• _Supplied information_

______________________________

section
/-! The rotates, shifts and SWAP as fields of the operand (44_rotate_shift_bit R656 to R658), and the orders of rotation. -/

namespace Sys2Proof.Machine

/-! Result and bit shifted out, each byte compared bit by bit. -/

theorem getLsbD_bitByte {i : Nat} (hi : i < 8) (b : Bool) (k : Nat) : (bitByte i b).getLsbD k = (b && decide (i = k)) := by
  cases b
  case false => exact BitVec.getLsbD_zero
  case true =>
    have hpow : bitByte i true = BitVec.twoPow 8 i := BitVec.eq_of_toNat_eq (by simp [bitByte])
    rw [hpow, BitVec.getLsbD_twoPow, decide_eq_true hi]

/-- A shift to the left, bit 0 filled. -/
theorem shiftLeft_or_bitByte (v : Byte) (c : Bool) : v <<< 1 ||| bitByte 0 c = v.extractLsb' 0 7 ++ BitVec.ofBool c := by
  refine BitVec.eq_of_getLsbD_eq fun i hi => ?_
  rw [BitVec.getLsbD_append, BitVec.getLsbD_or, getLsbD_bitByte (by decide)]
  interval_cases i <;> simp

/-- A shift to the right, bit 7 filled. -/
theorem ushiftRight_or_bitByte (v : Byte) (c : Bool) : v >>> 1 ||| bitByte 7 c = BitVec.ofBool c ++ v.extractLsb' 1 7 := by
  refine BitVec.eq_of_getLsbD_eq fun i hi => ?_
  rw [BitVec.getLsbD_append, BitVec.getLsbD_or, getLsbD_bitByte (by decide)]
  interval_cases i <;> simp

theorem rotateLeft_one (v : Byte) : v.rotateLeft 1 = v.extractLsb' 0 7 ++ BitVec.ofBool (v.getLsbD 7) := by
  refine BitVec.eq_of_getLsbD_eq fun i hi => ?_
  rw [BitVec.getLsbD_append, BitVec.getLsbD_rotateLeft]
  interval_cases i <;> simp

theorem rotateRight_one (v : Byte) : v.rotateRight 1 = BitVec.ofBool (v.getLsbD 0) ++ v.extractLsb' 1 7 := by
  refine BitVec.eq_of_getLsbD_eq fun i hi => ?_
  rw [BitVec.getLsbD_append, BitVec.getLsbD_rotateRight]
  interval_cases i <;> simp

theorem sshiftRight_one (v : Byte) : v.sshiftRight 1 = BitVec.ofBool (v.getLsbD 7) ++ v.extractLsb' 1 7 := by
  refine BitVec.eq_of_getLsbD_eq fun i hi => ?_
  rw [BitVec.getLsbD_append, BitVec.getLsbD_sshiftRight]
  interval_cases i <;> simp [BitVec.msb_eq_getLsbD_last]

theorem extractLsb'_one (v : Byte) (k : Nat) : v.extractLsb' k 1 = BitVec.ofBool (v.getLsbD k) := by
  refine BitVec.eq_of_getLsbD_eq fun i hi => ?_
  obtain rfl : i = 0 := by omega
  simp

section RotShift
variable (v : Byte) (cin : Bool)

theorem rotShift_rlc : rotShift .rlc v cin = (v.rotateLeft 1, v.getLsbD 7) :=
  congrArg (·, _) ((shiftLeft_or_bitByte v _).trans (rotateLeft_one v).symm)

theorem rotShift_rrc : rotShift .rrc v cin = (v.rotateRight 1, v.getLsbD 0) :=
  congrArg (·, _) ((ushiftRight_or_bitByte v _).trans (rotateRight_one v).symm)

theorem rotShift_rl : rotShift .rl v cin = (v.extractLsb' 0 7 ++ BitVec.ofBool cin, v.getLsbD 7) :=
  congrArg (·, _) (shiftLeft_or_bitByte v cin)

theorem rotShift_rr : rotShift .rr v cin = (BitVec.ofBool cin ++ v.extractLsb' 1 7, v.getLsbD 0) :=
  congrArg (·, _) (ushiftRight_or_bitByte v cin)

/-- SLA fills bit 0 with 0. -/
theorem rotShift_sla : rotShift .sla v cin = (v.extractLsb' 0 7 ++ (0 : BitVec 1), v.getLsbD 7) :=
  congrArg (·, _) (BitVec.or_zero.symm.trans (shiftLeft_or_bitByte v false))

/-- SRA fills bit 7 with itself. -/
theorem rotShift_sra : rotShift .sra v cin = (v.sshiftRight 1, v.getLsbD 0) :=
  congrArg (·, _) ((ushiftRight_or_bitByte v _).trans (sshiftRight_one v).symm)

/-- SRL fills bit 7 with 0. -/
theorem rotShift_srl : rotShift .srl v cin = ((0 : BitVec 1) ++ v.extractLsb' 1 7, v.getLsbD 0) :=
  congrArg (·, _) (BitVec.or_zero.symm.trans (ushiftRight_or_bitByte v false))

______________________________

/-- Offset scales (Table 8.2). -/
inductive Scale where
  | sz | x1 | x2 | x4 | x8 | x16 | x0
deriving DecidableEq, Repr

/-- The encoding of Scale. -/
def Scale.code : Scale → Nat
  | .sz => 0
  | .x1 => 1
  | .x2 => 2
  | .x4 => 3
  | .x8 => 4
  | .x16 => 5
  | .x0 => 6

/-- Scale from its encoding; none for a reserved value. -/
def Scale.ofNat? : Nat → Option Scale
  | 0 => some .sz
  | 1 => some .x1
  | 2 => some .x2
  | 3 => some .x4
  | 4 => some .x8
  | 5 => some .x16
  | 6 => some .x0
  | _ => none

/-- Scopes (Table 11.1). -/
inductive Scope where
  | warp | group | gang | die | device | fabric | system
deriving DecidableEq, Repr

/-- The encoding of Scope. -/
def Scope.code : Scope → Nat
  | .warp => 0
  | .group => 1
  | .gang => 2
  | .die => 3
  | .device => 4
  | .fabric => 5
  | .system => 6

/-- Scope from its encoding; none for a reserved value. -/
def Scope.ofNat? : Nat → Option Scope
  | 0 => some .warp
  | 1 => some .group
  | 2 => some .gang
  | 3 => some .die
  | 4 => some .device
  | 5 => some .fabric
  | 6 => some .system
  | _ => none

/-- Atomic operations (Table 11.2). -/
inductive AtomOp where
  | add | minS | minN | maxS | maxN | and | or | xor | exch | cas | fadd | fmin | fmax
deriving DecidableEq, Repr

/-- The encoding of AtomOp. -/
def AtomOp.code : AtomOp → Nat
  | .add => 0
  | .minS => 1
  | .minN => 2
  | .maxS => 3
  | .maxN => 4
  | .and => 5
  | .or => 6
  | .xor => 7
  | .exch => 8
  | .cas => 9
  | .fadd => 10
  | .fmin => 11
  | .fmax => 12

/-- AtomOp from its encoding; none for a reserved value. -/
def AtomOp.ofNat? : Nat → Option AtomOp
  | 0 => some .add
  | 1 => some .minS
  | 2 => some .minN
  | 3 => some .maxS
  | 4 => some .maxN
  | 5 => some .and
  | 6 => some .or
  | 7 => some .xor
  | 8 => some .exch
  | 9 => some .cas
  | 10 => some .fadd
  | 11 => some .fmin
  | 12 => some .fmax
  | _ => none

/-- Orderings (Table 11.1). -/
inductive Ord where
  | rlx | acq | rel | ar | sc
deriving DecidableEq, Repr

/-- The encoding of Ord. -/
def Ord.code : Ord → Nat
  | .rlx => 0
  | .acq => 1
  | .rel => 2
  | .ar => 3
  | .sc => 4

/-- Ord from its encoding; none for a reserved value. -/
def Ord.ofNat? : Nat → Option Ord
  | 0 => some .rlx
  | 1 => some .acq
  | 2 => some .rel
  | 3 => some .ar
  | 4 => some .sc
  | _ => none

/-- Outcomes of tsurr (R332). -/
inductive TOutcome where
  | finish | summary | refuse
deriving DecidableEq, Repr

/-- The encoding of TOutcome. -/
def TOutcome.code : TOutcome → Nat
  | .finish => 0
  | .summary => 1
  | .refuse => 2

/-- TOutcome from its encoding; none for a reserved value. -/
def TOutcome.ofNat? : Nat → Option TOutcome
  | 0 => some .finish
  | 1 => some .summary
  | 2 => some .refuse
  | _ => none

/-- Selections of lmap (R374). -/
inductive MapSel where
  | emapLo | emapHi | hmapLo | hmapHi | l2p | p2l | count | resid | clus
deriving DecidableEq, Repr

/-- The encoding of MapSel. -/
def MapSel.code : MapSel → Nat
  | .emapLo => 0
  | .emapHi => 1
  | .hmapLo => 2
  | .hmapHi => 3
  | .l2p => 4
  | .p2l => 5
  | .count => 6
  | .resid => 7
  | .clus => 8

______________________________

• _Exercise details_
Look above for the line holding "theorem sshiftRight_one (v", then set down exactly that line and every line after it up to and including the line holding "(ushiftRight_or_bitByte v false))", with nothing else.

• _Response to this task_
theorem sshiftRight_one (v : Byte) : v.sshiftRight 1 = BitVec.ofBool (v.getLsbD 7) ++ v.extractLsb' 1 7 := by
  refine BitVec.eq_of_getLsbD_eq fun i hi => ?_
  rw [BitVec.getLsbD_append, BitVec.getLsbD_sshiftRight]
  interval_cases i <;> simp [BitVec.msb_eq_getLsbD_last]

theorem extractLsb'_one (v : Byte) (k : Nat) : v.extractLsb' k 1 = BitVec.ofBool (v.getLsbD k) := by
  refine BitVec.eq_of_getLsbD_eq fun i hi => ?_
  obtain rfl : i = 0 := by omega
  simp

section RotShift
variable (v : Byte) (cin : Bool)

theorem rotShift_rlc : rotShift .rlc v cin = (v.rotateLeft 1, v.getLsbD 7) :=
  congrArg (·, _) ((shiftLeft_or_bitByte v _).trans (rotateLeft_one v).symm)

theorem rotShift_rrc : rotShift .rrc v cin = (v.rotateRight 1, v.getLsbD 0) :=
  congrArg (·, _) ((ushiftRight_or_bitByte v _).trans (rotateRight_one v).symm)

theorem rotShift_rl : rotShift .rl v cin = (v.extractLsb' 0 7 ++ BitVec.ofBool cin, v.getLsbD 7) :=
  congrArg (·, _) (shiftLeft_or_bitByte v cin)

theorem rotShift_rr : rotShift .rr v cin = (BitVec.ofBool cin ++ v.extractLsb' 1 7, v.getLsbD 0) :=
  congrArg (·, _) (ushiftRight_or_bitByte v cin)

/-- SLA fills bit 0 with 0. -/
theorem rotShift_sla : rotShift .sla v cin = (v.extractLsb' 0 7 ++ (0 : BitVec 1), v.getLsbD 7) :=
  congrArg (·, _) (BitVec.or_zero.symm.trans (shiftLeft_or_bitByte v false))

/-- SRA fills bit 7 with itself. -/
theorem rotShift_sra : rotShift .sra v cin = (v.sshiftRight 1, v.getLsbD 0) :=
  congrArg (·, _) ((ushiftRight_or_bitByte v _).trans (sshiftRight_one v).symm)

/-- SRL fills bit 7 with 0. -/
theorem rotShift_srl : rotShift .srl v cin = ((0 : BitVec 1) ++ v.extractLsb' 1 7, v.getLsbD 0) :=
  congrArg (·, _) (BitVec.or_zero.symm.trans (ushiftRight_or_bitByte v false))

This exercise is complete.